Combined epidermal growth factor receptor (EGFR)-tyrosine kinase inhibitor and chemotherapy in non-small-cell lung cancer: chemo-refractoriness of cells harboring sensitizing-EGFR mutations in the presence of gefitinib

Lung Cancer. 2013 Nov;82(2):305-12. doi: 10.1016/j.lungcan.2013.08.028. Epub 2013 Sep 8.

Abstract

Background: Combined epidermal growth factor receptor-tyrosine kinase inhibitor (EGFR-TKI) with chemotherapy is believed to be more effective in treating non-small-cell lung cancer (NSCLC) with sensitizing-EGFR mutation (SEM). This hypothesis failed to be realized clinically and needs to be examined in vitro.

Materials and methods: Using the tetrazolium colorimetric assay and classical isobole method, we investigated the combination effects of 6 gefitinib-chemotherapeutic doublets (gefitinib/cisplatin, gemcitabine, pemetrexed, paclitaxel, docetaxel, or vinorelbine) in a panel of 15 NSCLC cell lines.

Results: Upon treatment with the 6 gefitinib-chemotherapeutic doublets, the 12 cell lines that did not harbor SEM displayed a broad spectrum of group results, from obvious synergism to robust antagonism.

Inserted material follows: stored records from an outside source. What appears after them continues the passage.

-- ==== Sys2Proof/Machine/Tables.lean ====
section
/-!
DEFINITION. The table unit and the step builder: tensor descriptors (09 R204 to R206, R211), sequences (10 R229 to
R233), the step boundary and its work list (10 R234 to R241).
-/
namespace Sys2Proof.Machine

/-! ## TDESC_CREATE -/

/-- index -/
def tdIndex (j : Job) : Nat := rf j.n 8 7 0
/-- record -/
def tdRecord (j : Job) : Nat := rf j.n 0x10 47 0

/-- 09 R204 check 1. -/
def recordBad (n : Nat) : Bool :=
  let t := tensorOf n
  (fmtOf t.fmt).isNone || t.ndim < 1 || 6 < t.ndim || !reservedZero n (tensorFields t.ndim)
  || (t.dist && (t.blockDim < 1 || t.ndim - 1 < t.blockDim || t.base != 0))

/-- 09 R204 check 2. -/
def recordMisaligned (t : TDesc) : Bool :=
  t.base % 64 != 0 || (tabulate (t.ndim - 1) fun i => tdStride t (i + 1)).any (· % 64 != 0)
  || (isMx t.fmt && tdSize t 0 % 32 != 0)

/-- 09 R211: entry `b` of the block list passes. -/
def ownerEntryOk (s : State) (t : TDesc) (w : Window) (b raw : Nat) : Bool :=
  let self := owChip raw == s.fuse.chipId && owEngine raw == s.fuse.engineId
  owValid raw && reservedZero raw ownerFields && linkOk (owLink raw)
  && (if owOwn raw then self && owIndex raw == t.ownerBase + b && inWin w (owBase raw) (blockFoot t b)
      else !self && owEpoch raw == 0)

/-- The entries the table would hold of a distributed tensor. -/
def ownerEntries (t : TDesc) (list : List Byte) : List Nat :=
  tabulate (blockCount t) fun b => leAt list (16 * b) 16

/-- Every Owner Table index of the tensor exists and no live descriptor holds it. -/
def ownerFree (s : State) (t : TDesc) : Bool :=
  t.ownerBase + blockCount t ≤ 16384
  && (tabulate (blockCount t) id).all fun b => (lookup (t.ownerBase + b) s.owner).isNone

/-- The tensor becomes entry `i`, and its blocks enter the Owner Table. -/
def addTensor (s : State) (c : CtxId) (i : Nat) (t : TDesc) (entries : List Nat) : State :=
  let s1 := modCtx s c fun x => { x with tensors := insertKey i { t with selfOverlap := selfOverlaps t } x.tensors }
  { s1 with owner := (indexed entries).foldl (fun o (b, raw) =>
      insertKey (t.ownerBase + b) ⟨BitVec.ofNat 128 raw, c, i⟩ o) s1.owner }

/-- owner_list of a record. -/
def recordList (n : Nat) : Nat := rf n 0x58 47 0

/-- The table unit reads a range for a context: rank 7, charged to its memory regulator. -/
def tableReading (s : State) (c : CtxId) (a n : Nat) (k : State → State) : State :=
  reading s (.table c) 7 (some c) [(a, n)] k

/-- A TDESC_CREATE ends, and what it has read is used up. -/
def endCreate (s : State) (c : CtxId) (j : Job) (st v0 v1 : Nat) : State :=
  complete (dropRead s (.table c)) c .table j st v0 v1 0

/-- TDESC_CREATE after the record has been read; the list of a distributed tensor's blocks is read next. -/
def createTensor (s : State) (c : CtxId) (j : Job) (n : Nat) : State :=
  let t := tensorOf n
  let x := s.ctx c
  let w := x.windows[Fin.ofNat 4 t.win]
  let fail := fun (s : State) st => endCreate s c j st 0 0
  if recordBad n then fail s stBad
  else if recordMisaligned t then fail s stMisalign
  else if (lookup (tdIndex j) x.tensors).isSome || w.limit.toNat ≤ w.base.toNat then fail s stRange
  else if !t.dist then
    if inWin w t.base (footLen t) then
      endCreate (addTensor s c (tdIndex j) t []) c j stOk (b2n (selfOverlaps t)) (footLen t)
    else fail s stRange
  else if !ownerFree s t then fail s stRange
  else
    tableReading s c (recordList n) (16 * blockCount t) fun s =>
      let es := ownerEntries t (gotRead s (.table c) (recordList n) (16 * blockCount t))
      if (indexed es).all fun (b, raw) => ownerEntryOk s t w b raw then
        endCreate (addTensor s c (tdIndex j) t es) c j stOk (b2n (selfOverlaps t)) (blockCount t)
      else fail s stRange

/-- The oldest TDESC_CREATE of a context: the table unit handles them one by one. -/
def createJob (x : Ctx) : Option Job := (x.dealt.find? fun d => d.1 == .table && d.2.op == 0x60).map (·.2)

/-- One TDESC_CREATE, as far as it goes. -/
def createStep (s : State) (c : CtxId) (j : Job) : State :=
  if tdRecord j % 64 != 0 then endCreate s c j stMisalign 0 0
  else
    tableReading s c (tdRecord j) 128 fun s => createTensor s c j (leNat (gotRead s (.table c) (tdRecord j) 128))

/-- The TDESC_CREATEs of a context, as far as they go (DEDUCED, notes/assumptions/29.md). -/
def createOn : Nat → CtxId → State → State
  | 0, _, s => s
  | n + 1, c, s =>
    match createJob (s.ctx c) with
    | none => s
    | some j =>
      let s1 := createStep s c j
      if (createJob (s1.ctx c)) == some j then s1 else createOn n c s1

/-- The table unit goes on for a context. -/
def tableStep (s : State) (c : CtxId) : State := createOn (s.ctx c).dealt.length c s

/-- A read of the table unit met a bus error: the TDESC_CREATE in progress completes with BUS_ERROR. -/
def tableFailed (s : State) (c : CtxId) : State :=
  match createJob (s.ctx c) with
  | none => s
  | some j => tableStep (endCreate (killReads s (· == .table c)) c j stBus 0 0) c

/-- TDESC_CREATE. -/
def execTdescCreate (c : CtxId) (s : State) : Res := dealing s c 0x60 (fun _ => true) fun s _ => tableStep s c

/-! ## TDESC_DESTROY (09 R206) -/

/-- TDESC_DESTROY: the entry counts as freed for descriptors fetched later. -/
def execTdescDestroy (c : CtxId) (s : State) : Res :=
  dealing s c 0x61 (fun _ => true) fun s j =>
    match tensorAt (s.ctx c) (tdIndex j) j.c with
    | none => completeErr s c .table j stRange
    | some _ => modCtx s c fun x => { x with
        tensors := modKey (tdIndex j) (fun t => { t with dying := some j.c }) x.tensors }

/-- A dealt descriptor names a tensor entry; one of the tile path may, until its checks have read its combine block, and a
log may ask for each of those of a TILE_COMBINE or TILE_REVERSE. -/
def namesEntry (x : Ctx) (i : Nat) (d : UnitId × Job) : Bool :=
  match d.1 with
  | .tilePath =>
    match x.tp.find? fun t => t.c == d.2.c with
    | some t => !t.checked || (tpNames t.ops 2 true).contains i
    | none => true
  | _ => (tensorsNamed d.2).contains i

/-- A TDESC_DESTROY with no earlier descriptor left that names its entry. -/
def freeable (x : Ctx) : Option Job :=
  (x.dealt.find? fun d => d.2.op == 0x61 &&
    !x.dealt.any fun e => before e.2.c d.2.c && namesEntry x (tdIndex d.2) e).map (·.2)

/-- TDESC_FREE: the entry and its Owner Table entries are free. -/
def execTdescFree (c : CtxId) (s : State) : Res :=
  match freeable (s.ctx c) with
  | none => finish s s
  | some j =>
    working s true fun s =>
      complete (modCtx { s with owner := s.owner.filter fun o => !(o.2.ctx == c && o.2.index == tdIndex j) } c
        fun x => { x with tensors := eraseKey (tdIndex j) x.tensors }) c .table j stOk 0 0 0

/-! ## Sequences -/

/-- seq -/
def sqIndex (j : Job) : Nat := rf j.n 8 9 0
/-- uid -/
def sqUid (j : Job) : BitVec 32 := BitVec.ofNat 32 (rf j.n 0xC 31 0)
/-- hold_layers -/
def sqHold (j : Job) : Nat := rf j.n 8 18 11
/-- hold_kmax -/
def sqKmax (j : Job) : Nat := rf j.n 8 23 19
/-- tokens -/
def sqTokens (j : Job) : Nat := rf j.n 0x18 23 0
/-- user_bytes -/
def sqUser (j : Job) : Nat := rf j.n 0x20 47 0

/-- X, the exit map's bytes (10 R232). -/
def exitBytes (tokens : Nat) (en : Bool) : Nat := if en then ceilDiv (2 * tokens) 64 * 64 else 0
/-- Z, a hold section's bytes (10 R232). -/
def holdBytes (tokens kmax : Nat) : Nat := ceilDiv (tokens * (16 + 8 * kmax)) 64 * 64

/-- The entry an accepted SEQ_JOIN makes. A reservation of 2^48 bytes or more, which no check of R231 refuses, keeps its
size and so never fits the pool; the register shows its low 48 bits (DESIGN CHOICE, notes/assumptions/29.md). -/
def joinEntry (c : CtxId) (x : Ctx) (j : Job) : Seq where
  state := .pending
  ctx := c
  exitEn := rb j.n 8 10
  holdLayers := sqHold j
  holdKmax := sqKmax j
  deferAge := 0
  uid := sqUid j
  seed := BitVec.ofNat 64 (rf j.n 0x10 63 0)
  tokens := sqTokens j
  stepsTotal := rf j.n 0x1C 15 0
  stepIndex := 0
  joinSeq := x.joinSeq
  resBase := 0
  resBytes := sqUser j + exitBytes (sqTokens j) (rb j.n 8 10) + sqHold j * holdBytes (sqTokens j) (sqKmax j)
  exitBase := 0
  holdBase := 0
  userBytes := sqUser j
  joinC := some j.c
  leaveC := none

/-- A dealt descriptor waits for a step boundary. -/
def markBoundary (x : Ctx) (k : BitVec 32) : Ctx :=
  { x with dealt := x.dealt.map fun d => if d.2.c == k then (d.1, { d.2 with boundary := true }) else d }

/-- 10 R231 check 1. -/
def joinBad (j : Job) : Bool :=
  sqTokens j == 0 || (if sqHold j == 0 then sqKmax j != 0 else sqKmax j < 1 || 16 < sqKmax j)

/-- SEQ_JOIN. -/
def execSeqJoin (c : CtxId) (s : State) : Res :=
  dealing s c 0x30 (fun _ => true) fun s j =>
    let fail := fun st => completeErr s c .table j st
    if joinBad j then fail stBad
    else if sqUser j % 64 != 0 then fail stMisalign
    else if (lookup (sqIndex j) s.seqs).isSome || s.seqs.any fun e => e.2.ctx == c && e.2.uid == sqUid j then
      fail stRange
    else
      modCtx { s with seqs := insertKey (sqIndex j) (joinEntry c (s.ctx c) j) s.seqs } c fun x =>
        { markBoundary x j.c with joinSeq := x.joinSeq + 1 }

/-- The dealt descriptor of a fetch count. -/
def dealtJob (x : Ctx) (k : BitVec 32) : Option (UnitId × Job) := x.dealt.find? fun d => d.2.c == k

The values of group mean combination index (mCIs) ranged from 0.769 to 1.201. In contrast, the 3 cell lines with SEM showed a tendency toward consistent antagonism to the tested doublets, impressively, with a narrow range of higher group mCIs (0.993-1.141). In the presence of gefitinib, the SEM or gefitinib-sensitive group was more chemo-refractory than the non-SEM (index of chemo-refractoriness (RI): 69.33 versus 42.67; P = 0.036) or gefitinib-resistant group (68.25 versus 40.64, P = 0.0108), respectively. The results of using the gefitinib/drug combinations with the gefitinib-sensitive non-SEM cell line H322 and the gefitinib-resistant EGFR mutant H820 shared patterns similar to those with the SEM and non-SEM cell lines, respectively.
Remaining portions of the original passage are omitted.